Methadone was developed by the Germans during World War II when opiates were difficult to get for wounded soldiers. It can be prescribed in a liquid form to heroin addicts in drug-treatment facilities but is also prescribed as a pain-management drug.

What makes the drug so dangerous, Grey said, is that the pain-suppressing properties of the drug do not last as long as its ability to suppress breathing.

For example, if a prescription said to take a pill at noon and then again at midnight, a patient may start feeling pain around 6 p.m. and decide to pop a pill. That gives the patient a double load of medicine that is suppressing breathing.

"Then the person wakes up dead," he said.

In the late 1990s, methadone became more widely prescribed to help treat chronic pain, Grey said. In 2000, 871 grams were sold per 100,000 people. In 2004, 2,769 grams were sold per 100,000 people.

But the amount of methadone being used by Utah residents does not explain the number of deaths, Grey said.

"Something else is going on," he said. "The death rate is increasing much more than the consumption rate. We don't know what factors are driving that."

According to a study by the medical examiner's office, which has not yet been published, 70 percent of methadone deaths occurred within the first week of either getting a methadone prescription, changing the prescription or re-establishing the methadone after a patient has been off it, or getting the painkiller from someone with a legal prescription, Grey said.

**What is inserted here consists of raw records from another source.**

-- ==== Sys2Proof/Certificates/Slice0/Obligations.lean ====
section
/-! DEFINITION. The statements about the model of the SC318. Each says what a command does when it completes: `exec` answers
the next state given, for every state and all operands that meet the hypotheses. -/

open Sys2Proof Sys2Proof.Machine

/-! ## The machine as a whole -/

/-- A step runs the command at the front of the queue, with the queue's rest (log 1). -/
def Obligations.StepRunsFrontCommand : Prop :=
  ∀ (c : Instr) (rest : List Instr) (s : State), s.pending = c :: rest → step s = exec c { s with pending := rest }

/-- The model's choice (log 1): on an empty queue a step puts the timed commands that are due into the queue; where none is
due, part time advances by 1 µs, a line that became free before then keeps no record of the message it sent (log 10), and
nothing else changes. -/
def Obligations.EmptyQueueStep : Prop :=
  ∀ s : State, s.pending = [] →
    (dueCommands s.env s.port s.blocks = [] →
      ∃ t, step s = .next t
        ∧ t = { s with env := { s.env with now := s.env.now + 1 }, blocks := { s.blocks with links := t.blocks.links } }
        ∧ ∀ r, t.blocks.links.get r = { s.blocks.links.get r with
            sending := (s.blocks.links.get r).sending.filter fun x => !Time.before x.freeAt (s.env.now + 1) })
      ∧ (dueCommands s.env s.port s.blocks ≠ [] →
        step s = .next { s with pending := dueCommands s.env s.port s.blocks })

/-- Every command completes in every state, and none touches the queue: the part has no fault, and a command that the spec
refuses is answered. -/
def Obligations.EveryCommandCompletes : Prop :=
  ∀ (c : Instr) (s : State), ∃ t, exec c s = .next t ∧ t.pending = s.pending

/-- A command other than a reset and a fetch (which may end a soft reset) changes no part time, and but for RUN and SETUP no
mode; a command other than the eight configuration commands and the hardware resets changes nothing of the retained set (R9 to
R12, R67, R68, R85, R162 to R167). -/
def Obligations.ModeTimeAndConfigurationKept : Prop :=
  ∀ (c : Instr) (s t : State), exec c s = .next t →
    (mayReset c = false → t.env.now = s.env.now)
      ∧ (mayReset c = false → c ≠ .run → c ≠ .setup → t.env.mode = s.env.mode)
      ∧ (c ≠ .powerOnReset → c ≠ .pinReset → writesRetained c = false → t.env.retained = s.env.retained)

/-- A command about one radio leaves alone part time, the mode and the retained set, and of the blocks all that `RadioOnly`
names: the other radios' lanes, their channel states but for a clash flag, their links but for queue and counters, scores,
tracker, survey unit, the scheduler's stored reports, the OVEN and CROWD records (R18, R122, R143 to R147, R153). A radio's
event, which is no host command, leaves the host port alone too. -/
def Obligations.RadioCommandsLeaveTheRest : Prop :=
  ∀ (c : Instr) (r : Radio) (s t : State), aboutRadio c = some r → exec c s = .next t →
    t.env = s.env ∧ RadioOnly r s.blocks t.blocks ∧ (hostCommandOf c = false → t.port = s.port)

/-! ## Resets and the host command port -/

/-- The three resets (R165 to R167). Both hardware resets return every item of state to its reset value; SOFT RESET is recorded
and answered OK, and the fetch that reads its response whole makes it take effect, keeping the retained set alone. The levels
that the radios drive on REQ and the queue are the outside world's (log 16), and the record of what MISO carried is empty after
a hardware reset (log 13). -/
def Obligations.Resets : Prop :=
  ∀ (n : Nat) (s : State),
    (∃ t, exec .powerOnReset s = .next t ∧ exec .pinReset s = .next t
      ∧ t.pending = s.pending ∧ t.env = ⟨0, .setup, Retained.reset⟩ ∧ t.port = ⟨.empty, false, []⟩
      ∧ (∀ r, t.blocks.links.get r = Link.reset (s.blocks.links.get r).req)
      ∧ t.blocks = { State.reset.blocks with links := t.blocks.links })
    ∧ exec .softReset s
      = .next { s with
          port := { s.port with slot := .preparing ⟨.ok, []⟩ (Time.plus s.env.now 50), softReset := true } }
    ∧ (∀ x, s.port.slot = .ready x → s.port.softReset = true → 3 + x.payload.length ≤ n →
      ∃ t, exec (.fetch n) s = .next t ∧ t.pending = s.pending ∧ t.env = ⟨0, .setup, s.env.retained⟩
        ∧ t.port.slot = .empty ∧ t.port.softReset = false
        ∧ (∀ r, t.blocks.links.get r = Link.reset (s.blocks.links.get r).req)
        ∧ t.blocks = { State.reset.blocks with links := t.blocks.links })

/-- What either reset leaves of the spectrum map, the plan, the spans and the guard levels (R19). The soft reset takes effect
at the end of the fetch that reads its response. -/
def Obligations.ResetsOfTheSpectrumMap : Prop :=
  ∀ (s : State) (x : Response) (n : Nat),
    s.port.slot = .ready x → s.port.softReset = true → 3 + x.payload.length ≤ n →
    ∃ t u, exec .powerOnReset s = .next t ∧ exec .pinReset s = .next t ∧ exec (.fetch n) s = .next u
      ∧ (∀ v, v = t ∨ v = u →
          v.blocks.cells
            = List.replicate 156 { holder := none, current := false, target := false, score := 64, surveyed := none }
          ∧ (∀ r, v.blocks.chans.get r = ChanState.reset) ∧ v.env.mode = .setup ∧ v.blocks.monitor.list = []
          ∧ (∀ r, (v.blocks.links.get r).queue = []) ∧ v.pending = s.pending)
      ∧ t.env.retained.plan = [] ∧ (∀ r, t.env.retained.spans.get r = ⟨0, 155⟩) ∧ t.env.retained.keepClear = ⟨1, 0⟩
      ∧ u.env.retained.plan = s.env.retained.plan ∧ u.env.retained.spans = s.env.retained.spans
      ∧ u.env.retained.keepClear = s.env.retained.keepClear
      ∧ (∀ k, guardLevel t.env t.blocks.monitor k = .clear)
      ∧ (∀ k, guardLevel u.env u.blocks.monitor k
          = if s.env.retained.keepClear.base ≤ k ∧ k ≤ s.env.retained.keepClear.limit then .barred else .clear)
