/-- What a command that leaves the environment alone does to the blocks. -/
inductive Event (env : Env) (b : Blocks) : Blocks → Prop where
  | nothing : Event env b b
  | status : Event env b { b with monitor := { b.monitor with overflow := false } }
  | monitor (f : Monitor → Monitor) (h : MonitorChange env f) : Event env b (monitorEvent env f b)
  | forget : Event env b (b.modSurvey fun u => { u with table := [] })
  | clear (r : Radio) : Event env b (clearCounters r b)
  | move (r : Radio) (e : PlanEntry) (b' : Blocks) (can : cannotDirect b r = false)
      (free : (b.chans.get r).directive = none) (h : issueMove env r e .host b = some b') : Event env b b'
  | withdraw (r : Radio) : Event env b (withdrawRadio env r b)
  | restore (r : Radio) : Event env b (b.modChan r fun c => { c with withdrawn := false })
  | sync (r : Radio) : Event env b (b.modLink r fun k => { k with receiver := .collecting })
  | error (r : Radio) : Event env b (linkError r b)
  | hello (r : Radio) (version : Byte) (x : Capability) : Event env b (takeHello env r version x b)
  | message (r : Radio) (f : Blocks → Blocks) (h : Handler env r f) : Event env b (receive env r f b)
  | reqHigh (r : Radio) : Event env b (setReq r true b)
  | assertion (r : Radio) : Event env b (assertInRun env r (setReq r true b))
  | release (r : Radio) : Event env b (finishHold env r (setReq r false b))
  | transmit (r : Radio) : Event env b (b.modLink r fun k => k.transmit env.now)
  | mark (r : Radio) : Event env b (issueMark env r b)
  | loss (r : Radio) : Event env b (loseLink env r b)
  | streamLapse (r : Radio) :
      Event env b (b.modLane r fun l => { l.truncate env.retained.params with expected := none })
  | anchor (due : anchorDue env b = true) : Event env b { b with tracker := { b.tracker with anchor := none } }
  | onset : Event env b (trackerEvent env ⟨b.tracker.onsetChecked env.retained.params, true⟩ b)
  | sweep : Event env b (b.modSurvey (SurveyUnit.sweep env))
  | review (a : AirId) : Event env b (reviewAir env a b)
  | waitLimit (r : Radio) (id : Byte) (t : Time) : Event env b ((b.modSched r fun x => x.dropWait id).sendRetry r id .wait t)
  | start (a : AirId) :
      Event env b (b.modAir a fun x => { x with grant := x.grant.map fun g => { g with state := .active } })
  | expire (r : Radio) : Event env b (expireGrant env r b)
  | expirePass (r : Radio) (g : Grant) : Event env b (expirePass r g b)
  | lastEnded (r : Radio) : Event env b (b.modSched r fun x => { x with lastEnded := none })
  | holdEnd (a : AirId) : Event env b (reviewAir env a (b.modAir a fun x => { x with hold := none }))
  | lapse (r : Radio) : Event env b (takeLapse env r b)
  | declineHold (r : Radio) : Event env b (b.modChan r fun c => { c with declined := none })

/-! ## Commands that change the environment -/

/-- The retained set after a configuration command that leaves every block alone. -/
inductive Configured (x : Retained) : Retained → Prop where
  | reaction (kind : CondKind) (c : ReactionConfig) (sound : c.sound kind = true) :
      Configured x { x with reactions := x.reactions.set kind c }
  | parameter (id v : Nat) (range : inRange id v = true) (lawful : constraintsOk id (x.params.write id v) = true)
      (other : setupOnly id = false) : Configured x { x with params := x.params.write id v }
  | load (e : PlanEntry) (sound : e.sound = true) : Configured x { x with plan := storeEntry e x.plan }
  | delete (id : Nat) : Configured x { x with plan := x.plan.filter fun e => e.id != id }
  | span (r : Radio) (y : Span) (sound : y.sound = true) : Configured x { x with spans := x.spans.set r y }
  | keepClear (y : Span) (sound : y.sound = true) : Configured x { x with keepClear := y }
  | signature (i : Nat) (f : SigFilter) : Configured x { x with filters := x.filters.set i f }

/-- The environment with the retained set replaced. -/
def Env.withRetained (env : Env) (x : Retained) : Env := { env with retained := x }

/-- The environment in a mode. -/
def Env.inMode (env : Env) (m : Mode) : Env := { env with mode := m }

Doctors also may be contributing to the problem because they "do not understand how to prescribe and monitor patients," Grey said.

Patients and doctors may also not know it takes several days of taking the medication for its full effect to be felt, so patients do not experience any relief for three to five days. That's when they pop the extra -- and possibly fatal -- dose.

The risk of overdosing is always within the first two weeks, said Dr. Michael J. Crookston, who is on the state Board of Directors of Substance Abuse and Mental Health and serves as the medical director of LDS Hospital's Dayspring drug and alcohol treatment program.